Comment avez-vous commencé ?
D. P.-W. : J’ai fait des études de japonais à l’Université Aix-Marseille. Ensuite, j’ai suivi un master de traduction et interprétation interculturelles. On ne travaillait pas sur une langue spécifique, on abordait surtout la théorie de la traduction. J’étais la seule à travailler sur une langue non-européenne et les théories n’étaient pas toutes très adaptées au japonais… En deuxième année de master, en 2013, j’ai participé au premier atelier franco-japonais de la Fabrique des traducteurs du Collège international des traducteurs littéraires à Arles. C’est vraiment ce qui m’a fait faire un bond en avant. Être en contact et échanger avec des traducteurs du japonais confirmés, Corinne Atlan, Patrick Honnoré, Dominique Palmé, Sekiguchi Ryôko, fut vraiment très intéressant.
Pourquoi avoir voulu étudier la traduction à l’université ?
D. P.-W. : Mon intérêt pour la traduction s’est imposé assez naturellement. Déjà en licence, je me suis rendu compte que les premiers exercices de traduction me plaisaient beaucoup : quand je traduis, je ne vois pas le temps passer… Je n’ai plus eu d’autre envie que de suivre cette voie. J’ai eu le sentiment que cette activité était faite pour moi : la satisfaction ressentie quand on trouve le bon mot, la bonne phrase, le plaisir de rendre vraiment l’atmosphère d’un livre, quand on arrive à sentir à peu près la même chose en lisant le texte français que ce que l’on a senti en lisant le texte original. On prend plaisir à lire un livre japonais et ensuite c’est très gratifiant que des lecteurs français prennent plaisir à en lire la traduction. Ce partage me plaît beaucoup.

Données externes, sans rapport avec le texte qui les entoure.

theorem decodeModRM_mem {a : Addr} (h : a.wf = true) (reg : BitVec 3) (rest : List Byte) :
    decodeModRM a.bits.x a.bits.b (modRMByte a.bits.mod reg a.bits.rm :: (a.bits.tail ++ rest)) =
      some (reg, .mem a, rest) := by
  simp only [decodeModRM, modRMByte_fields, if_neg a.mod_ne_three, decodeAddr_bits h, Option.map_some]

/-- The `r/m` operand of a VEX form is read back (R70). -/
theorem decodeModRM_vex {rm : VexRM} (h : rm.wf = true) (reg : BitVec 3) (rest : List Byte) :
    ∃ raw : RawRM, raw.toVex rm.bits.b = rm ∧
      decodeModRM rm.bits.x rm.bits.b (modRMByte rm.bits.mod reg rm.bits.rm :: (rm.bits.tail ++ rest)) =
        some (reg, raw, rest) := by
  cases rm with
  | reg m => exact ⟨.reg (m.extractLsb' 0 3), congrArg VexRM.reg (registerBit_append_field m), decodeModRM_reg ..⟩
  | mem a => exact ⟨.mem a, rfl, decodeModRM_mem h reg rest⟩

/-- The `r/m` operand of an EVEX form is read back (R67, R71). -/
theorem decodeModRM_evex {rm : EvexRM} (h : rm.wf = true) (reg : BitVec 3) (rest : List Byte) :
    ∃ raw : RawRM, raw.toEvex rm.bits.x rm.bits.b rm.bcst = rm ∧
      decodeModRM rm.bits.x rm.bits.b (modRMByte rm.bits.mod reg rm.bits.rm :: (rm.bits.tail ++ rest)) =
        some (reg, raw, rest) := by
  cases rm with
  | reg m => exact ⟨.reg (m.extractLsb' 0 3), congrArg EvexRM.reg (registerBits_append_field m), decodeModRM_reg ..⟩
  | mem a bcst => exact ⟨.mem a, rfl, decodeModRM_mem h reg rest⟩

/-- `EVEX.b` with a register operand is the reserved case (R67), which the encoder never writes. -/
theorem EvexRM.not_broadcast_of_register (rm : EvexRM) : ¬(rm.bits.mod = 3#2 ∧ rm.bcst = true) := by
  cases rm with
  | reg => simp [EvexRM.bcst]
  | mem a => exact fun ⟨hmod, _⟩ => a.mod_ne_three hmod

/-! ### The VEX and EVEX encodings -/

/-- C4H begins a VEX form, so the VEX decoder reads what follows it. -/
theorem decode_vexPrefix (bs : List Byte) : decode (0xC4#8 :: bs) = decodeVex bs := rfl

/-- 62H begins an EVEX form, so the EVEX decoder reads what follows it. -/
theorem decode_evexPrefix (bs : List Byte) : decode (0x62#8 :: bs) = decodeEvex bs := rfl

theorem opKind_var : opKind 2#2 0x0C#8 = some .var := rfl

theorem opKind_imm : opKind 3#2 0x04#8 = some .imm := rfl

/-- F1 and F3 (R57, R61). -/
theorem decode_encodeVex_var {rm : VexRM} (h : rm.wf = true) (long : Bool) (d s1 : BitVec 4) (rest : List Byte) :
    decode (encodeVex 2#2 0x0C#8 long d s1 rm ++ rest) = .instr (vexVarOf long d s1 rm) rest := by
  obtain ⟨raw, hraw, hmodrm⟩ := decodeModRM_vex h (d.extractLsb' 0 3) rest
  simp only [encodeVex, List.cons_append, List.nil_append, decode_vexPrefix, decodeVex,
    vexByte1_fields, vexByte2_fields, opKind_var, Bool.not_not, hmodrm, hraw, registerBit_append_field]
  simp

/-- F2 and F4 (R57, R61, R78). -/
theorem decode_encodeVex_imm {rm : VexRM} (h : rm.wf = true) (long : Bool) (d : BitVec 4) (imm8 : BitVec 8)
    (rest : List Byte) :
    decode (encodeVex 3#2 0x04#8 long d 0#4 rm ++ [imm8] ++ rest) = .instr (vexImmOf long d rm imm8) rest := by
  obtain ⟨raw, hraw, hmodrm⟩ := decodeModRM_vex h (d.extractLsb' 0 3) (imm8 :: rest)
  simp only [encodeVex, List.append_assoc, List.cons_append, List.nil_append, decode_vexPrefix, decodeVex,
    vexByte1_fields, vexByte2_fields, opKind_imm, Bool.not_not, hmodrm, hraw, registerBit_append_field]
  simp

/-- F5 to F7 (R57, R64). -/
theorem decode_encodeEvex_var {rm : EvexRM} {m : WriteMask} (h : rm.wf = true) (hm : m.wf = true) (vl : VL)
    (d s1 : BitVec 5) (rest : List Byte) :
    decode (encodeEvex 2#2 0x0C#8 vl d s1 rm m ++ rest) = .instr (evexVarOf vl d s1 rm m) rest := by
  obtain ⟨raw, hraw, hmodrm⟩ := decodeModRM_evex h (d.extractLsb' 0 3) rest
  simp only [encodeEvex, List.cons_append, List.nil_append, decode_evexPrefix, decodeEvex,
    evexP0_fields, evexP1_fields, evexP2_fields, modRMByte_fields, opKind_var, Bool.not_not, BitVec.not_not,
    if_neg (m.wf_iff.mp hm), if_neg rm.not_broadcast_of_register, hmodrm, hraw, registerBits_append_field,
    registerBit_append_vvvv]
  simp

/-- F8 to F10 (R57, R64, R78). -/
theorem decode_encodeEvex_imm {rm : EvexRM} {m : WriteMask} (h : rm.wf = true) (hm : m.wf = true) (vl : VL)
    (d : BitVec 5) (imm8 : BitVec 8) (rest : List Byte) :
    decode (encodeEvex 3#2 0x04#8 vl d 0#5 rm m ++ [imm8] ++ rest) = .instr (evexImmOf vl d rm m imm8) rest := by
  obtain ⟨raw, hraw, hmodrm⟩ := decodeModRM_evex h (d.extractLsb' 0 3) (imm8 :: rest)
  simp only [encodeEvex, List.append_assoc, List.cons_append, List.nil_append, decode_evexPrefix, decodeEvex,
    evexP0_fields, evexP1_fields, evexP2_fields, modRMByte_fields, opKind_imm, Bool.not_not,
    if_neg (m.wf_iff.mp hm), if_neg rm.not_broadcast_of_register, hmodrm, hraw, registerBits_append_field]
  simp

/-- R55 to R79: a well-formed instruction is read back from its encoding, whatever bytes follow it. -/
theorem decode_encode_append {i : Instr} (h : i.wf = true) (rest : List Byte) :
    decode (encode i ++ rest) = .instr i rest := by
  cases i with
  | vexVar128 | vexVar256 => exact decode_encodeVex_var h _ _ _ rest
  | vexImm128 | vexImm256 => exact decode_encodeVex_imm h _ _ _ rest
  | evexVar128 | evexVar256 | evexVar512 =>
    obtain ⟨hrm, hmask⟩ := Bool.and_eq_true_iff.mp h
    exact decode_encodeEvex_var hrm hmask _ _ _ rest
  | evexImm128 | evexImm256 | evexImm512 =>
    obtain ⟨hrm, hmask⟩ := Bool.and_eq_true_iff.mp h
    exact decode_encodeEvex_imm hrm hmask _ _ _ rest

/-- Every encoding has `len` bytes, at most 12 of them (R79). -/
theorem encodedLength (i : Instr) : Laws.EncodedLength.Statement i := by
  cases i with
  | vexVar128 => exact Laws.EncodedLength.vexVar128 ..
  | vexImm128 => exact Laws.EncodedLength.vexImm128 ..
  | vexVar256 => exact Laws.EncodedLength.vexVar256 ..
  | vexImm256 => exact Laws.EncodedLength.vexImm256 ..
  | evexVar128 => exact Laws.EncodedLength.evexVar128 ..
  | evexVar256 => exact Laws.EncodedLength.evexVar256 ..
  | evexVar512 => exact Laws.EncodedLength.evexVar512 ..
  | evexImm128 => exact Laws.EncodedLength.evexImm128 ..
  | evexImm256 => exact Laws.EncodedLength.evexImm256 ..
  | evexImm512 => exact Laws.EncodedLength.evexImm512 ..

theorem encode_length (i : Instr) : (encode i).length = instrLen i := (encodedLength i).1

end Sys2Proof

namespace Sys2Proof.Machine

/-- An encoding is never longer than the longest fetch (30_encoding.md R79; 20_memory.md R47). -/
theorem encode_length_le_fetchLimit (i : Instr) : (encode i).length ≤ fetchLimit := by
  obtain ⟨hlen, _, hmax⟩ := encodedLength i
  exact hlen.le.trans (hmax.trans (by decide))

/-- In 64-bit mode a step runs the instruction that the fetched bytes decode to (40_vpermilps_common.md R94). -/
theorem step_eq_exec_of_fetchDecode {s : State} {i : Instr} {rest : List Byte} (hmode : s.mode64 = true)
    (h : fetchDecode s = .instr i rest) : step s = exec i s := by
  simp [step, hmode, h]

/-- The fetch decodes the well-formed instruction whose encoding stands at `rip`. -/
theorem fetchDecode_of_codeAt {s : State} {i : Instr} (hwf : i.wf = true) (h : codeAt s s.rip.toNat (encode i)) :
    ∃ rest, fetchDecode s = .instr i rest := by
  rw [fetchDecode, fetchWindow_of_codeAt s _ _ _ h (encode_length_le_fetchLimit i)]
  exact ⟨_, decode_encode_append hwf _⟩

/-- Settles O7, by reading the encoding back from the fetch window. -/
theorem stepRunsEncodedInstruction : Obligations.StepRunsEncodedInstruction := by
  unfold Obligations.StepRunsEncodedInstruction
  intro s i hmode hwf hcode
  obtain ⟨_, hdecode⟩ := fetchDecode_of_codeAt hwf hcode
  exact step_eq_exec_of_fetchDecode hmode hdecode

end Sys2Proof.Machine

/-! The memory operand (20_memory.md R33 to R54). Its one idea: every form with a memory operand makes one and the
same read, `operandAt`, so what a form does is said by what that read does. The read in turn is refused, or it reads its
bytes from the lowest on and assembles them. -/

namespace Sys2Proof.Machine

open Host (Outcome)

/-! ### Memory is not written -/

/-- Settles O36: an instruction that completes writes `V[d]` and `rip` only. -/
theorem noStepWritesMemory : Obligations.NoStepWritesMemory := by
  unfold Obligations.NoStepWritesMemory
  intro s t h
  obtain ⟨_, i, _, _, hexec⟩ := step_next_cases h
  obtain ⟨_, _, x, rfl⟩ := exec_next_cases hexec
  simp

Dans ce qu’on vous a proposé jusqu’à présent, quelle traduction vous a le plus apporté ce plaisir ?
D. P.-W. : Je ne saurais pas dire. A chaque fois il se passe quelque chose. J’aime beaucoup la jeunesse : par exemple dans Kiki la petite sorcière, il y a des jeux de mots, j’ai adoré réfléchir à la manière de les rendre en français. Pour L’Eté de la sorcière, j’ai pris beaucoup de plaisir à traduire les descriptions de la nature. C’était apaisant.
Comment avez-vous travaillé sur ce roman ?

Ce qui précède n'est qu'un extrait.